The Consumer Price Index (CPI) rose 1.6% year over year in September, the slowest pace since February 2021 and down from a 2.0% gain in August 2024. The main contributor to headline deceleration was lower year-over-year gasoline prices in September (-10.7%) compared with August (-5.1%). The all-items CPI, excluding gasoline, rose 2.2% in September, matching the increase in August for this measure.
Although the rate at which prices increase has slowed, price levels remain elevated. Compared with September 2021, the CPI rose 12.7% in September. Canadians continue to feel the impact of higher price levels for day-to-day basics such as rent (+21.0%) and food purchased from stores (+20.7%), which increased during that same 3-year period.
The CPI fell 0.4% in September after a 0.2% decline in August. Lower gasoline prices led to both the monthly and yearly movement in September. On a seasonally adjusted monthly basis, the CPI remained unchanged at 0.0%.
The central bank’s two core inflation measures remain sticky. Both measures were unchanged in September (see chart below). According to Bloomberg calculations, a three-month moving average of those measures fell to an annualized pace of 2.1% from 2.3% in August.
According to Bloomberg News, “After the release, traders in overnight swaps upped their bets that the Bank of Canada will opt for a larger rate cut at next week’s decision, putting the odds of a half-percentage-point reduction at about 75%. Previously, the odds were around 50%.” The Canadian dollar weakened further on the news relative to the greenback.

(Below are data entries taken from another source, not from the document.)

-- ==== Sys2Proof/Tests/Slice0.lean ====
section
/-! SUPPORT. Tests: expected results are those of `95_test_vectors.md` (or worked out by hand from the rule named); and, for
each statement with hypotheses, a witness that they can hold together. -/

namespace Sys2Proof.Tests

open Sys2Proof Sys2Proof.Machine

/-! ### Small machines -/

/-- F5 on 128 x 64 (`95_test_vectors.md` section 0). -/
def f5 : State := State.reset

/-- V2 on 16 x 32 (`95_test_vectors.md` section 0). -/
def v2Config : Config where
  width := 16
  height := 32
  clearHdr := .zero
  glyphs :=
    { font := .variable [3, 1, 0] [0, 6, 8] 4, firstChar := 0x41, lastChar := 0x43, glyphHeightPages := 2,
      horizontalSeparation := 2, bitmapData := [0xA0, 0xA1, 0xA2, 0xB0, 0xB1, 0xB2, 0xC0, 0xD0] }

def v2 : State := State.resetOf v2Config 0

/-- A fixed font of one page, 'A' and 'B' 5 columns wide, separation 1, on 16 x 16. -/
def fixedConfig : Config where
  width := 16
  height := 16
  clearHdr := .keep
  glyphs :=
    { font := .fixed 5, firstChar := 0x41, lastChar := 0x42, glyphHeightPages := 1, horizontalSeparation := 1,
      bitmapData := [1, 2, 3, 4, 5, 6, 7, 8, 9, 10] }

def small : State := State.resetOf fixedConfig 0

/-- One column, one page: `N = 2`. -/
def tiny (hdr : ClearHdr) : State :=
  { State.resetOf { fixedConfig with width := 1, height := 8, clearHdr := hdr } 0 with fb := [(0, 0xAA), (1, 0xAA)] }

/-- The state a command leaves. -/
def after (i : Instr) (s : State) : State :=
  match exec i s with
  | .next t => t
  | _ => s

/-- The state a step leaves. -/
def stepped (s : State) : State :=
  match step s with
  | .next t => t
  | _ => s

/-- `s` with zeros listed at the indices named. -/
def zeros (s : State) (is : List Nat) : State := { s with fb := is.map fun i => (i, 0) }

/-- The bytes of `s` at the indices named. -/
def bytes (s : State) (is : List Nat) : List Nat := is.map fun i => (s.fbByte i).toNat

/-- The cursor of `s`. -/
def cursorOf (s : State) : Nat × Nat := (s.cursor.col.toNat, s.cursor.row.toNat)

/-- `s` with its cursor at a column and a page row. -/
def at' (s : State) (col row : Nat) : State := { s with cursor := ⟨BitVec.ofNat 16 col, BitVec.ofNat 16 row⟩ }

/-! ### Well-formedness: each check refuses an ill-formed term (R6, R83, R88, R163) -/

theorem test_wf_addr : Instr.wf (.addr 32768 0) = false := by decide
theorem test_wf_pset : Instr.wf (.pset 0 (-32769)) = false := by decide
theorem test_wf_line : Instr.wf (.line 0 0 0 40000) = false := by decide
theorem test_wf_circle : Instr.wf (.circle 0 0 32768) = false := by decide
theorem test_wf_polygon_vertex : Instr.wf (.polygon [⟨0, 0⟩, ⟨0, 32768⟩]) = false := by decide
theorem test_wf_polyline_vertex : Instr.wf (.polyline [⟨-32769, 0⟩]) = false := by decide
theorem test_wf_setcur : Instr.wf (.setcur 0 32768) = false := by decide
theorem test_wf_counts (i : Instr) (h : i = .polygon (List.replicate 65536 ⟨0, 0⟩) ∨
    i = .polyline (List.replicate 65536 ⟨0, 0⟩) ∨ i = .text (List.replicate 65536 0)) : i.wf = false := by
  rcases h with rfl | rfl | rfl <;> simp only [Instr.wf, List.length_replicate] <;> rfl
theorem test_assemble_refuses : assemble (.pset 32768 0) = none := by decide
theorem test_assemble_P1 : assemble (.pset 5 13) = some [0x0003, 0x0005, 0x000D] := by decide
theorem test_config_wf : Config.conventional.wf = true ∧ v2Config.wf = true ∧ fixedConfig.wf = true := by decide
theorem test_config_height : ({ v2Config with height := 33 } : Config).wf = false := by decide
theorem test_config_width : ({ v2Config with width := 0 } : Config).wf = false := by decide
theorem test_config_range :
    ({ v2Config with glyphs := { v2Config.glyphs with lastChar := 0x40 } } : Config).wf = false := by decide
theorem test_config_pages :
    ({ v2Config with glyphs := { v2Config.glyphs with glyphHeightPages := 5 } } : Config).wf = false := by decide
theorem test_config_tables :
    ({ v2Config with glyphs := { v2Config.glyphs with lastChar := 0x44 } } : Config).wf = false := by decide
theorem test_config_rom :
    ({ v2Config with glyphs := { v2Config.glyphs with bitmapData := [1, 2, 3] } } : Config).wf = false := by decide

The loonie has fallen for ten days, the longest streak since 2017. Canadian debt rallied across the yield curve, outperforming US Treasuries and pushing the two-year Canada benchmark yield to 3.03% and the 5-year bond yield to 2.92% by mid-day.
Tuesday’s data marks the first time since February 2021 that inflation is below the central bank’s 2% target and is the ninth straight month of headline rates running within its target range.

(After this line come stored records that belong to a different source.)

/-! ### consume -/

@[simp] theorem consume_cfg (s : State) : (consume s).cfg = s.cfg := rfl
@[simp] theorem consume_ctrl (s : State) : (consume s).ctrl = s.ctrl := rfl
@[simp] theorem consume_wph (s : State) : (consume s).wph = s.wph := rfl
@[simp] theorem consume_pph (s : State) : (consume s).pph = s.pph := rfl
@[simp] theorem consume_dreg (s : State) : (consume s).dreg = s.dreg := rfl
@[simp] theorem consume_s1v (s : State) : (consume s).s1v = s.s1v := rfl
@[simp] theorem consume_s2v (s : State) : (consume s).s2v = s.s2v := rfl
@[simp] theorem consume_rptr (s : State) : (consume s).rptr = s.rptr + 1 := rfl
@[simp] theorem consume_wsync (s : State) : (consume s).wsync = s.wsync := rfl
@[simp] theorem consume_wptr (s : State) : (consume s).wptr = s.wptr := rfl
@[simp] theorem consume_rsync (s : State) : (consume s).rsync = s.rsync := rfl
@[simp] theorem consume_bsync (s : State) : (consume s).bsync = s.bsync := rfl
@[simp] theorem consume_bprev (s : State) : (consume s).bprev = s.bprev := rfl
@[simp] theorem consume_pend (s : State) : (consume s).pend = s.pend := rfl
@[simp] theorem consume_mem (s : State) : (consume s).mem = s.mem := rfl
@[simp] theorem consume_wchg (s : State) : (consume s).wchg = s.wchg := rfl
@[simp] theorem consume_rchg (s : State) : (consume s).rchg = true := rfl
@[simp] theorem consume_drops (s : State) : (consume s).drops = s.drops := rfl
@[simp] theorem consume_rstN (s : State) : (consume s).rstN = s.rstN := rfl
@[simp] theorem consume_rstEv (s : State) : (consume s).rstEv = s.rstEv := rfl
@[simp] theorem consume_rstCore (s : State) : (consume s).rstCore = s.rstCore := rfl
@[simp] theorem consume_btnN (s : State) : (consume s).btnN = s.btnN := rfl
@[simp] theorem consume_stim (s : State) : (consume s).stim = s.stim := rfl
@[simp] theorem consume_now (s : State) : (consume s).now = s.now := rfl
@[simp] theorem consume_epoch (s : State) : (consume s).epoch = s.epoch := rfl

/-! ### syncWptr -/

@[simp] theorem syncWptr_cfg (d : Draw) (s : State) : (syncWptr d s).cfg = s.cfg := rfl
@[simp] theorem syncWptr_ctrl (d : Draw) (s : State) : (syncWptr d s).ctrl = s.ctrl := rfl
@[simp] theorem syncWptr_wph (d : Draw) (s : State) : (syncWptr d s).wph = s.wph := rfl
@[simp] theorem syncWptr_pph (d : Draw) (s : State) : (syncWptr d s).pph = s.pph := rfl
@[simp] theorem syncWptr_dreg (d : Draw) (s : State) : (syncWptr d s).dreg = s.dreg := rfl
@[simp] theorem syncWptr_s1v (d : Draw) (s : State) : (syncWptr d s).s1v = s.s1v := rfl
@[simp] theorem syncWptr_s2v (d : Draw) (s : State) : (syncWptr d s).s2v = s.s2v := rfl
@[simp] theorem syncWptr_rptr (d : Draw) (s : State) : (syncWptr d s).rptr = s.rptr := rfl
@[simp] theorem syncWptr_wsync (d : Draw) (s : State) : (syncWptr d s).wsync = shiftIn s.wsync (sampleWptr d s) := rfl
@[simp] theorem syncWptr_wptr (d : Draw) (s : State) : (syncWptr d s).wptr = s.wptr := rfl
@[simp] theorem syncWptr_rsync (d : Draw) (s : State) : (syncWptr d s).rsync = s.rsync := rfl
@[simp] theorem syncWptr_bsync (d : Draw) (s : State) : (syncWptr d s).bsync = s.bsync := rfl
@[simp] theorem syncWptr_bprev (d : Draw) (s : State) : (syncWptr d s).bprev = s.bprev := rfl
@[simp] theorem syncWptr_pend (d : Draw) (s : State) : (syncWptr d s).pend = s.pend := rfl
@[simp] theorem syncWptr_mem (d : Draw) (s : State) : (syncWptr d s).mem = s.mem := rfl
@[simp] theorem syncWptr_wchg (d : Draw) (s : State) : (syncWptr d s).wchg = false := rfl
@[simp] theorem syncWptr_rchg (d : Draw) (s : State) : (syncWptr d s).rchg = s.rchg := rfl
@[simp] theorem syncWptr_drops (d : Draw) (s : State) : (syncWptr d s).drops = s.drops := rfl
@[simp] theorem syncWptr_rstN (d : Draw) (s : State) : (syncWptr d s).rstN = s.rstN := rfl
@[simp] theorem syncWptr_rstEv (d : Draw) (s : State) : (syncWptr d s).rstEv = s.rstEv := rfl
@[simp] theorem syncWptr_rstCore (d : Draw) (s : State) : (syncWptr d s).rstCore = s.rstCore := rfl
@[simp] theorem syncWptr_btnN (d : Draw) (s : State) : (syncWptr d s).btnN = s.btnN := rfl
@[simp] theorem syncWptr_stim (d : Draw) (s : State) : (syncWptr d s).stim = s.stim := rfl
@[simp] theorem syncWptr_now (d : Draw) (s : State) : (syncWptr d s).now = s.now := rfl
@[simp] theorem syncWptr_epoch (d : Draw) (s : State) : (syncWptr d s).epoch = s.epoch := rfl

With inflationary pressures continuing to ebb and policymakers focusing more on preserving economic growth, the data give the central bank options to reduce rates quicker after cutting borrowing costs at 25 basis points at the past three meetings.
Bottom Line
While the September employment data were stronger than expected, Q3 GDP growth is slated to be roughly 1.8%, well below the Bank of Canada’s 2.8% forecast. Today’s inflation report is the last important data point before the Bank meets again on October 23. Late last month, BoC Governor Tiff Macklem warned that growth may be below policymakers’ previous expectations in Q3.
Excluding shelter costs, the consumer price index rose 0.4% from a year ago compared to 0.5% in August. Mortgage interest costs and rent remained the most significant contributors to the annual inflation rate change. However, rent prices increased at a slower pace in September, rising 8.2% versus 8.9% in August. Tuition fees, priced annually in September, also grew slower, increasing 1.8% compared with 2.5% last year.
Regionally, inflation is now at or below 2% in every province, with prices rising slower in September than in August in all ten provinces. The central bank will release new economic forecasts in the Monetary Policy Report next week. Macklem has said, “decisive monetary policy action and the unblocking of supply chains” means “uncertainty about costs and inflation are much lower today than two years ago”.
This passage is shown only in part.